1ère Chambre, 22 mai 2025 — 23/00135
Texte intégral
TRIBUNAL JUDICIAIRE de [Localité 4]
1ère Chambre
MINUTE N°
DU : 22 Mai 2025
AFFAIRE N° RG 23/00135 - N° Portalis DBXJ-W-B7H-HY6T
Jugement Rendu le 22 MAI 2025
AFFAIRE :
S.A.R.L. [W] TRANSPORTS EXPRESS
C/
L’AGENT JUDICIAIRE DE L’ETAT
ENTRE :
S.A.R.L. [W] TRANSPORTS EXPRESS, immatriculée au RCS de [Localité 4] sous le n° 751 689 183, prise en la personne de son gérant en exercice, Monsieur [O] [W], domicilié en cette qualité audit siège dont le siège social est sis [Adresse 1]
représentée par Maître Christophe CHATRIOT de la SCP SCP D’AVOCATS PIZZOLATO - CHATRIOT, avocats au barreau de DIJON plaidant
DEMANDERESSE
ET :
L’AGENT JUDICIAIRE DE L’ETAT dont le siège social est sis [Adresse 2]
représentée par Maître Loïc DUCHANOY de la SCP LDH AVOCATS, avocats au barreau de DIJON plaidant
DEFENDERESSE
COMPOSITION DU TRIBUNAL :
DEBATS :
Présidente : Madame Chloé GARNIER, Vice-Présidente Assesseurs : Monsieur Nicolas BOLLON, Vice-président : Madame Sabrina DERAIN, Juge
Greffier : Madame Marine BERNARD
En audience publique le 12 mai 2025 ;
Ouï les avocats des parties en leurs plaidoiries ;
DELIBERE :
- au 22 mai 2025 - Mêmes Magistrats
JUGEMENT :
- prononcé publiquement par mise à disposition du jugement au greffe du Tribunal, les parties en ayant été préalablement avisées dans les conditions prévues au deuxième alinéa de l’article 450 du code de procédure civile ; - Contradictoire - en premier ressort - rédigé par Madame Chloé GARNIER - signé par Madame Chloé GARNIER Présidente et Madame Marine BERNARD Greffière, à laquelle la minute de la décision a été remise par le magistrat signataire.
Copie certifiée conforme et copie revêtue de la formule exécutoire délivrée le à Maître Loïc DUCHANOY de la SCP LDH AVOCATS
Maître Christophe CHATRIOT de la SCP SCP D’AVOCATS PIZZOLATO - CHATRIOT
EXPOSÉ DU LITIGE
La société [W] Transports Express exerce une activité de transport de marchandises et de personnes. Elle a signé un contrat de crédit-bail le 1er juillet 2014 pour l'acquisition d'un véhicule Ford Transit d'occasion immatriculé [Immatriculation 3] au prix de 18.600 euros. Suite à une panne, elle a confié le véhicule à la société Gadest, sous l'enseigne Autodistribution Julien, le 22 septembre 2015. Elle a récupéré son véhicule après remplacement du moteur le 18 novembre 2015. Une nouvelle panne est survenue le 25 novembre 2015.

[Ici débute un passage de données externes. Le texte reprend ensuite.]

/-- D, its hold, the queue and the counter alone change. -/
@[simp] theorem judgeShed_frame (network : Word16) (excess : Current) (s : State) :
    (judgeShed network excess s).now = s.now ∧ (judgeShed network excess s).pending = s.pending ∧
    (judgeShed network excess s).restartInput = s.restartInput ∧
    (judgeShed network excess s).cutOutput = s.cutOutput ∧ (judgeShed network excess s).bus = s.bus ∧
    (judgeShed network excess s).sched = s.sched ∧ (judgeShed network excess s).roster.entries = s.roster.entries ∧
    (judgeShed network excess s).roster.overflow = s.roster.overflow ∧
    (judgeShed network excess s).roster.forgotten = s.roster.forgotten ∧
    (judgeShed network excess s).roster.admissionsRefused = s.roster.admissionsRefused ∧
    (judgeShed network excess s).planner = s.planner ∧
    (judgeShed network excess s).grantCtl.grant = s.grantCtl.grant ∧
    (judgeShed network excess s).grantCtl.settled = s.grantCtl.settled ∧
    (judgeShed network excess s).grantCtl.raiseHold = s.grantCtl.raiseHold ∧
    (judgeShed network excess s).life = s.life ∧ (judgeShed network excess s).meter = s.meter ∧
    (judgeShed network excess s).enf = s.enf ∧ (judgeShed network excess s).link = s.link ∧
    (judgeShed network excess s).loader = s.loader ∧ (judgeShed network excess s).host.rx = s.host.rx ∧
    (judgeShed network excess s).host.gap = s.host.gap ∧
    (judgeShed network excess s).host.inProgress = s.host.inProgress ∧
    (judgeShed network excess s).host.waiting = s.host.waiting ∧
    (judgeShed network excess s).host.overrun = s.host.overrun ∧
    (judgeShed network excess s).host.framesDiscarded = s.host.framesDiscarded := by
  unfold judgeShed
  (repeat' split) <;> simp

/-- What the hand-off of a roster event touches. -/
@[simp] theorem handRoster_frame (before s : State) :
    (handRoster before s).now = s.now ∧ (handRoster before s).pending = s.pending ∧
    (handRoster before s).restartInput = s.restartInput ∧ (handRoster before s).cutOutput = s.cutOutput ∧
    (handRoster before s).bus = s.bus ∧ (handRoster before s).sched.inFlight = s.sched.inFlight ∧
    (handRoster before s).sched.spacing = s.sched.spacing ∧
    (handRoster before s).sched.isolationCount = s.sched.isolationCount ∧
    (handRoster before s).sched.requestsDropped = s.sched.requestsDropped ∧
    (handRoster before s).roster.overflow = s.roster.overflow ∧
    (handRoster before s).roster.forgotten = s.roster.forgotten ∧
    (handRoster before s).roster.admissionsRefused = s.roster.admissionsRefused ∧
    (handRoster before s).roster.shedIgnored = s.roster.shedIgnored ∧
    (handRoster before s).planner.claim = s.planner.claim ∧
    (handRoster before s).grantCtl.settled = s.grantCtl.settled ∧
    (handRoster before s).grantCtl.deficit = s.grantCtl.deficit ∧
    (handRoster before s).grantCtl.shedHold = s.grantCtl.shedHold ∧ (handRoster before s).life = s.life ∧
    (handRoster before s).meter = s.meter ∧ (handRoster before s).enf = s.enf ∧
    (handRoster before s).link = s.link ∧ (handRoster before s).loader = s.loader ∧
    (handRoster before s).host.rx = s.host.rx ∧ (handRoster before s).host.gap = s.host.gap ∧
    (handRoster before s).host.inProgress = s.host.inProgress ∧
    (handRoster before s).host.waiting = s.host.waiting ∧ (handRoster before s).host.overrun = s.host.overrun ∧
    (handRoster before s).host.framesDiscarded = s.host.framesDiscarded := by
  unfold handRoster
  simp

/-- What a STATUS of a peer leaves as it was. -/
@[simp] theorem takeStatus_frame (n : Station) (network : Word16) (c : ClaimPart) (st : StatusPart) (s : State) :
    (takeStatus n network c st s).now = s.now ∧ (takeStatus n network c st s).pending = s.pending ∧
    (takeStatus n network c st s).restartInput = s.restartInput ∧
    (takeStatus n network c st s).bus.recessive = s.bus.recessive ∧
    (takeStatus n network c st s).bus.endLeft = s.bus.endLeft ∧
    (takeStatus n network c st s).bus.idle = s.bus.idle ∧
    (takeStatus n network c st s).bus.assembly = s.bus.assembly ∧
    (takeStatus n network c st s).bus.attempt = s.bus.attempt ∧
    (takeStatus n network c st s).bus.framesSent = s.bus.framesSent ∧
    (takeStatus n network c st s).bus.lost = s.bus.lost ∧
    (takeStatus n network c st s).bus.aborted = s.bus.aborted ∧
    (takeStatus n network c st s).bus.partly = s.bus.partly ∧
    (takeStatus n network c st s).bus.unheard = s.bus.unheard ∧
    (takeStatus n network c st s).bus.validReceived = s.bus.validReceived ∧
    (takeStatus n network c st s).bus.damagedReceived = s.bus.damagedReceived ∧
    (takeStatus n network c st s).sched.inFlight = s.sched.inFlight ∧
    (takeStatus n network c st s).sched.spacing = s.sched.spacing ∧
    (takeStatus n network c st s).sched.isolationCount = s.sched.isolationCount ∧
    (takeStatus n network c st s).sched.requestsDropped = s.sched.requestsDropped ∧
    (takeStatus n network c st s).roster.shedIgnored = s.roster.shedIgnored ∧
    (takeStatus n network c st s).planner.claim = s.planner.claim ∧
    (takeStatus n network c st s).grantCtl.deficit = s.grantCtl.deficit ∧
    (takeStatus n network c st s).grantCtl.shedHold = s.grantCtl.shedHold ∧
    (takeStatus n network c st s).life.listen = s.life.listen ∧
    (takeStatus n network c st s).life.cycle = s.life.cycle ∧
    (takeStatus n network c st s).life.tClean = s.life.tClean ∧
    (takeStatus n network c st s).life.tAny = s.life.tAny ∧
    (takeStatus n network c st s).life.fallbackAt = s.life.fallbackAt ∧
    (takeStatus n network c st s).life.spentAt = s.life.spentAt ∧ (takeStatus n network c st s).meter = s.meter ∧
    (takeStatus n network c st s).enf = s.enf ∧ (takeStatus n network c st s).link = s.link ∧
    (takeStatus n network c st s).loader = s.loader ∧ (takeStatus n network c st s).host.rx = s.host.rx ∧
    (takeStatus n network c st s).host.gap = s.host.gap ∧
    (takeStatus n network c st s).host.inProgress = s.host.inProgress ∧
    (takeStatus n network c st s).host.waiting = s.host.waiting ∧
    (takeStatus n network c st s).host.overrun = s.host.overrun ∧
    (takeStatus n network c st s).host.framesDiscarded = s.host.framesDiscarded := by
  unfold takeStatus
  dsimp only
  split_ifs <;> simp

/-- What a LEAVE of a peer leaves as it was. -/
@[simp] theorem takeLeave_frame (n : Station) (s : State) :
    (takeLeave n s).now = s.now ∧ (takeLeave n s).pending = s.pending ∧
    (takeLeave n s).restartInput = s.restartInput ∧ (takeLeave n s).bus.recessive = s.bus.recessive ∧
    (takeLeave n s).bus.endLeft = s.bus.endLeft ∧
    (takeLeave n s).bus.idle = s.bus.idle ∧ (takeLeave n s).bus.assembly = s.bus.assembly ∧
    (takeLeave n s).bus.attempt = s.bus.attempt ∧ (takeLeave n s).bus.framesSent = s.bus.framesSent ∧
    (takeLeave n s).bus.lost = s.bus.lost ∧ (takeLeave n s).bus.aborted = s.bus.aborted ∧
    (takeLeave n s).bus.partly = s.bus.partly ∧ (takeLeave n s).bus.unheard = s.bus.unheard ∧
    (takeLeave n s).bus.validReceived = s.bus.validReceived ∧
    (takeLeave n s).bus.damagedReceived = s.bus.damagedReceived ∧
    (takeLeave n s).sched.inFlight = s.sched.inFlight ∧ (takeLeave n s).sched.spacing = s.sched.spacing ∧
    (takeLeave n s).sched.isolationCount = s.sched.isolationCount ∧
    (takeLeave n s).sched.requestsDropped = s.sched.requestsDropped ∧
    (takeLeave n s).roster.forgotten = s.roster.forgotten ∧
    (takeLeave n s).roster.admissionsRefused = s.roster.admissionsRefused ∧
    (takeLeave n s).roster.shedIgnored = s.roster.shedIgnored ∧ (takeLeave n s).planner.claim = s.planner.claim ∧
    (takeLeave n s).grantCtl.deficit = s.grantCtl.deficit ∧
    (takeLeave n s).grantCtl.shedHold = s.grantCtl.shedHold ∧ (takeLeave n s).life.listen = s.life.listen ∧
    (takeLeave n s).life.cycle = s.life.cycle ∧ (takeLeave n s).life.tClean = s.life.tClean ∧
    (takeLeave n s).life.tAny = s.life.tAny ∧ (takeLeave n s).life.fallbackAt = s.life.fallbackAt ∧
    (takeLeave n s).life.spentAt = s.life.spentAt ∧ (takeLeave n s).meter = s.meter ∧ (takeLeave n s).enf = s.enf ∧
    (takeLeave n s).link = s.link ∧ (takeLeave n s).loader = s.loader ∧ (takeLeave n s).host.rx = s.host.rx ∧
    (takeLeave n s).host.gap = s.host.gap ∧ (takeLeave n s).host.inProgress = s.host.inProgress ∧
    (takeLeave n s).host.waiting = s.host.waiting ∧ (takeLeave n s).host.overrun = s.host.overrun ∧
    (takeLeave n s).host.framesDiscarded = s.host.framesDiscarded := by
  unfold takeLeave
  (repeat' split) <;> simp

/-- What a SHED of a peer leaves as it was. -/
@[simp] theorem takeShed_frame (n : Station) (network : Word16) (excess : Current) (s : State) :
    (takeShed n network excess s).now = s.now ∧ (takeShed n network excess s).pending = s.pending ∧
    (takeShed n network excess s).restartInput = s.restartInput ∧
    (takeShed n network excess s).cutOutput = s.cutOutput ∧
    (takeShed n network excess s).bus.recessive = s.bus.recessive ∧
    (takeShed n network excess s).bus.endLeft = s.bus.endLeft ∧
    (takeShed n network excess s).bus.idle = s.bus.idle ∧
    (takeShed n network excess s).bus.assembly = s.bus.assembly ∧
    (takeShed n network excess s).bus.attempt = s.bus.attempt ∧
    (takeShed n network excess s).bus.framesSent = s.bus.framesSent ∧
    (takeShed n network excess s).bus.lost = s.bus.lost ∧
    (takeShed n network excess s).bus.aborted = s.bus.aborted ∧
    (takeShed n network excess s).bus.partly = s.bus.partly ∧
    (takeShed n network excess s).bus.unheard = s.bus.unheard ∧
    (takeShed n network excess s).bus.validReceived = s.bus.validReceived ∧
    (takeShed n network excess s).bus.damagedReceived = s.bus.damagedReceived ∧
    (takeShed n network excess s).sched.inFlight = s.sched.inFlight ∧
    (takeShed n network excess s).sched.spacing = s.sched.spacing ∧
    (takeShed n network excess s).sched.isolationCount = s.sched.isolationCount ∧
    (takeShed n network excess s).sched.requestsDropped = s.sched.requestsDropped ∧
    (takeShed n network excess s).roster.overflow = s.roster.overflow ∧
    (takeShed n network excess s).roster.forgotten = s.roster.forgotten ∧
    (takeShed n network excess s).roster.admissionsRefused = s.roster.admissionsRefused ∧
    (takeShed n network excess s).planner.claim = s.planner.claim ∧
    (takeShed n network excess s).grantCtl.settled = s.grantCtl.settled ∧
    (takeShed n network excess s).life = s.life ∧ (takeShed n network excess s).meter = s.meter ∧
    (takeShed n network excess s).enf = s.enf ∧ (takeShed n network excess s).link = s.link ∧
    (takeShed n network excess s).loader = s.loader ∧ (takeShed n network excess s).host.rx = s.host.rx ∧
    (takeShed n network excess s).host.gap = s.host.gap ∧
    (takeShed n network excess s).host.inProgress = s.host.inProgress ∧
    (takeShed n network excess s).host.waiting = s.host.waiting ∧
    (takeShed n network excess s).host.overrun = s.host.overrun ∧
    (takeShed n network excess s).host.framesDiscarded = s.host.framesDiscarded := by
  unfold takeShed
  simp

La société [W] Transports Express a obtenu du président du tribunal de grande instance de Dijon selon ordonnance de référé du 6 décembre 2016, la désignation d'un expert judiciaire, M. [I] [D]. Le 13 juin 2018, M. [D] a rendu son rapport et confirmé que le moteur était hors d'usage et que l'intervention du garagiste n'était pas conforme aux règles de l'art.
La société [W] Transports Express a fait assigner la société Gadest et son assureur devant le tribunal de commerce de Dijon le 28 janvier 2020. La clôture de la procédure est intervenue le 1er octobre 2020 et l'audience de plaidoirie s'est tenue le 21 janvier 2021. Après de multiples prorogations de délais, le jugement a été rendu le 7 avril 2022 soit 14 mois après l'audience de plaidoirie. Il a été signifié le 3 mai 2022 aux parties et est désormais définitif.
Or la société [W] a été contrainte en cours de procédure de solliciter l'ouverture d'une procédure de redressement judiciaire, ouverte le 30 avril 2019 par le tribunal de commerce de Dijon. Elle considère que le retard dans le prononcé de la décision lui a causé un préjudice financier au moment de l'octroi d'un nouveau crédit bail et un préjudice moral résultant de la situation d'attente et de tension créée par les reports de délibéré.
Par acte du 11 janvier 2023, la SARL [W] Transports Express a fait assigner M. L'agent judiciaire de l'Etat aux fins de le condamner à lui verser la somme de 18.476 euros en réparation de son préjudice matériel et de 11.000 euros en réparation de son préjudice moral et 3.000 euros au titre de ses frais irrépétibles.
Par observations du 17 janvier 2023, le procureur de la République de [Localité 4] a déclaré s'en rapporter sur le litige.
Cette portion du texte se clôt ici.